The US was unapologetic, offering specious arguments that its naval action was based on the international law of the sea, on “freedom of navigation” principles.

More such US provocations in Asia can be expected because this incident was no accident. The provocation reflects a settled US policy, the Pivot to Asia.

President Barack Obama’s 2016 budget for national security is a reflection of the administration’s desire to hold fast to its Asia-Pacific pivot strategy even as newer threats like the rise of the Islamic State and Russia’s aggression in Europe impose new spending demands on various US agencies.

The Obama administration’s $4 trillion budget for 2016 includes $619 billion for a broad set of defense programs and another $54 billion for all the US intelligence agencies to meet both long-term challenges and more immediate threats that have emerged in the last two years.

Underscoring the focus on Asia, Secretary of State John Kerry, in his department’s budget submission, called the pivot to the Asia-Pacific region “a top priority” for every one of us in [Obama’s] administration.

And at the Pentagon, Deputy Defense Secretary Bob Work said the focus on

Asia remains at the top of the military’s five main priorities for the upcoming year. At the top of the list, Work told reporters, are efforts to “continue to rebalance to the Asia-Pacific region.” We continue to do that.

The Obama administration said the Pentagon’s budget is driven by the 2014 Quadrennial Defense Review, a once-in-four-year strategy document that mostly focused American forces toward the Asia-Pacific region while aiding allies in

developing defenses to deal with regional crises on their own. The strategy calls for spending heavily on long-range bombers, new fighter aircraft like the F-35 Joint Strike Fighters, and naval vessels, as well as cybersecurity efforts.”

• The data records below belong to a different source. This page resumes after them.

-- ==== Sys2Proof/Laws/Exact.lean ====
section
/-! SUPPORT. Exact arithmetic (00_scope.md R13, R14, R17): what a word is read as and what the word of a real can be;
that the operations are those of the reals and keep the canonical form; that `EXP2` is monotone. -/

namespace Sys2Proof.Machine

/-- A word that encodes a finite value is read as its real. -/
theorem realOfBits_of_finite {w : Word} (h : (f32OfBits w).isFinite = true) : realOfBits w = (f32OfBits w).toRat := by
  unfold realOfBits
  cases hw : f32OfBits w with
  | nan u => rw [hw] at h; cases h
  | inf s => rw [hw] at h; cases h
  | fin s u => rfl

@[simp] theorem realOfBits_zero : realOfBits 0 = 0 := by
  rw [realOfBits_of_finite (by decide +kernel), show f32OfBits 0 = .fin false 0 by decide +kernel]
  simp [F.toRat]

/-- No NaN pattern is read as another real than any other. -/
theorem realOfBits_of_nan {w : Word} (h : (f32OfBits w).isNan = true) : realOfBits w = Config.freeReal none := by
  unfold realOfBits
  cases hw : f32OfBits w with
  | nan u => rfl
  | inf s => rw [hw] at h; cases h
  | fin s u => rw [hw] at h; cases h

/-- The value nearest to a real that binary32 has is that value; a zero is the positive one. -/
theorem nearestF32_toRat {s : Bool} {u : Nat} (hu : Representable u) (hlt : u < unitsOfInf) (h0 : u ≠ 0 ∨ s = false) :
    nearestF32 (F.toRat (.fin s u)) = .fin s u := by
  set q := F.toRat (.fin s u) with hq
  have hval : q = (if s then -(u:ℚ) else u) / 2 ^ 149 := rfl
  have habs : (q.num.natAbs : ℚ) * 2 ^ 149 = u * q.den := by
    have h1 : (q.num : ℚ) / q.den = q := Rat.num_div_den q
    have hd : (q.den : ℚ) ≠ 0 := by exact_mod_cast q.den_nz
    have h2 : (q.num : ℚ) * 2 ^ 149 = (if s then -(u:ℚ) else u) * q.den := by
      have := h1.trans hval
      field_simp at this
      linarith
    have h3 : |(q.num : ℚ) * 2 ^ 149| = |(if s then -(u:ℚ) else u) * q.den| := by rw [h2]
    rw [abs_mul, abs_mul] at h3
    have h4 : |(if s then -(u:ℚ) else u)| = u := by cases s <;> simp
    rw [h4] at h3
    rw [Nat.cast_natAbs]
    simpa using h3
  have habs' : q.num.natAbs * unitsOfOne = u * q.den := by
    unfold unitsOfOne; exact_mod_cast habs
  have hneg : decide (q < 0) = s := by
    cases s with
    | false => simp [hval]; positivity
    | true =>
      have : u ≠ 0 := by simpa using h0
      have : 0 < (u : ℚ) := by positivity
      simp only [decide_eq_true_eq, hval, if_true]
      rw [div_neg_iff]; right; constructor <;> [linarith; positivity]
  unfold nearestF32
  rw [habs', hneg]
  unfold roundUnits
  rw [roundMagnitude_of_representable q.den_pos hu, if_neg (by omega)]

/-- A rational that a finite word other than that of `-0.0` encodes has that word. -/
theorem wordOfRat_of_finite {w : Word} (h : (f32OfBits w).isFinite = true) (hz : w ≠ 0x80000000) :
    wordOfRat (f32OfBits w).toRat = some w := by
  cases hv : f32OfBits w with
  | nan o => rw [hv] at h; cases h
  | inf o => rw [hv] at h; cases h
  | fin s u =>
    have hrep := representable_of_f32OfBits hv
    have h0 : u ≠ 0 ∨ s = false := by
      by_contra hcon
      obtain ⟨rfl, h2⟩ := not_or.1 hcon |>.imp_left not_not.1
      obtain rfl : s = true := by simpa using h2
      apply hz
      rw [← bitsOfF32_f32OfBits 0 w, hv]; decide
    unfold wordOfRat
    rw [nearestF32_toRat hrep.1 hrep.2 h0, if_pos ⟨rfl, rfl⟩, ← hv, bitsOfF32_f32OfBits]

/-! ### The operations are those of the reals -/

@[simp] theorem termsReal_nil : termsReal [] = 0 := by simp [termsReal]
@[simp] theorem termsReal_cons (t : ℚ × ℚ) (l : List (ℚ × ℚ)) :
    termsReal (t :: l) = t.2 * (2 : ℝ) ^ (t.1 : ℝ) + termsReal l := by simp [termsReal]

theorem termsReal_addTerm (r c : ℚ) (l : List (ℚ × ℚ)) :
    termsReal (addTerm r c l) = c * (2 : ℝ) ^ (r : ℝ) + termsReal l := by
  induction l with
  | nil => unfold addTerm; split_ifs with h <;> simp [h]
  | cons t l ih =>
    obtain ⟨s, d⟩ := t
    unfold addTerm
    split_ifs with h1 h2 h3 h4
    · simp [h2]
    · simp
    · subst h3
      have : (d : ℝ) = -c := by have := h4; rw [eq_neg_iff_add_eq_zero, add_comm]; exact_mod_cast this
      simp [this]
    · subst h3; simp; ring
    · simp [ih]; ring

@[simp] theorem termsReal_addPower (r c : ℚ) (l : List (ℚ × ℚ)) :
    termsReal (addPower r c l) = c * (2 : ℝ) ^ (r : ℝ) + termsReal l := by
  have h : (2 : ℝ) ^ (r : ℝ) = 2 ^ ⌊r⌋ * (2 : ℝ) ^ ((r - ⌊r⌋ : ℚ) : ℝ) := by
    rw [← Real.rpow_intCast, ← Real.rpow_add (by norm_num)]
    congr 1; push_cast; ring
  rw [addPower, termsReal_addTerm, h]
  push_cast; ring

@[simp] theorem toReal_zero : PowerSum.zero.toReal = 0 := termsReal_nil
@[simp] theorem toReal_power (r c : ℚ) : (PowerSum.power r c).toReal = c * (2 : ℝ) ^ (r : ℝ) := by
  simp [PowerSum.power, PowerSum.toReal]
@[simp] theorem toReal_ofRat (q : ℚ) : (PowerSum.ofRat q).toReal = q := by simp [PowerSum.ofRat]

@[simp] theorem toReal_add (a b : PowerSum) : (a.add b).toReal = a.toReal + b.toReal := by
  have h : ∀ l m : List (ℚ × ℚ), termsReal (l.foldr (fun t l => addPower t.1 t.2 l) m) = termsReal l + termsReal m := by
    intro l m
    induction l with
    | nil => simp
    | cons t l ih => rw [List.foldr_cons, termsReal_addPower, ih, termsReal_cons]; ring
  exact h a.terms b.terms

@[simp] theorem toReal_normal (a : PowerSum) : a.normal.toReal = a.toReal := by
  have := toReal_add a .zero
  rw [toReal_zero, add_zero] at this
  exact this

@[simp] theorem toReal_neg (a : PowerSum) : a.neg.toReal = -a.toReal := by
  have h : ∀ l : List (ℚ × ℚ), termsReal (l.map fun t => (t.1, -t.2)) = -termsReal l := by
    intro l
    induction l with
    | nil => simp
    | cons t l ih => rw [List.map_cons, termsReal_cons, ih, termsReal_cons]; push_cast; ring
  exact h a.terms

@[simp] theorem toReal_mul (a b : PowerSum) : (a.mul b).toReal = a.toReal * b.toReal := by
  have h1 : ∀ (t : ℚ × ℚ) (l m : List (ℚ × ℚ)),
      termsReal (m.foldr (fun u l => addPower (t.1 + u.1) (t.2 * u.2) l) l) =
        t.2 * (2 : ℝ) ^ (t.1 : ℝ) * termsReal m + termsReal l := by
    intro t l m
    induction m with
    | nil => simp
    | cons u m ih =>
      rw [List.foldr_cons, termsReal_addPower, ih, termsReal_cons]
      push_cast
      rw [Real.rpow_add (by norm_num)]; ring
  have h2 : ∀ l m : List (ℚ × ℚ),
      termsReal (l.foldr (fun t l => m.foldr (fun u l => addPower (t.1 + u.1) (t.2 * u.2) l) l) []) =
        termsReal l * termsReal m := by
    intro l m
    induction l with
    | nil => simp
    | cons t l ih => rw [List.foldr_cons, h1, ih, termsReal_cons]; ring
  exact h2 a.terms b.terms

Against Other Threats, Obama’s Security Budget Sticks to Asia-Pacific Pivot, Gopal Ratnam and Kate Brannen, Foreign Policy magazine, Feb. 2, 2015

The need to “pivot” reflects the constraints on US imperialism. It reflects the relative decline of US power. The former strategic doctrine had been the ability to wage two major wars at once.

When the rebalance toward Asia was officially confirmed as administration policy in January 2012 by the Pentagon’s release of a new strategic policy guidance, (See Pivot to the Pacific? The Obama Administration’s “Rebalancing” Toward Asia, March 28, 2012, Report for Congress Prepared for Members and Committees of Congress, Congressional Research Service 7-5700 www.crs.gov R42448) the underlying impetus was clear: Defense resources could no longer support the long-standing US strategy of maintaining the capability to fight two major conflicts at the same time — the “two-war standard.” (Pivoting Away from Asia, LA Times, Gary Schmitt, Aug. 11, 2014)

Moreover, the “pivot” results from the US realization that its two greatest economic challengers are Russia and China (along with the other BRICS countries – Brazil, India and South Africa). US military policy requires this “pivot” to Asia to directly confront the growing economic power of China. And rather than competing economically, the US prefers to use its military might, which overwhelms the rest of the world by far. And the Obama Administration is trying to “pivot” much of its military actions and positions away from the Middle East, North and East Africa and West Asia.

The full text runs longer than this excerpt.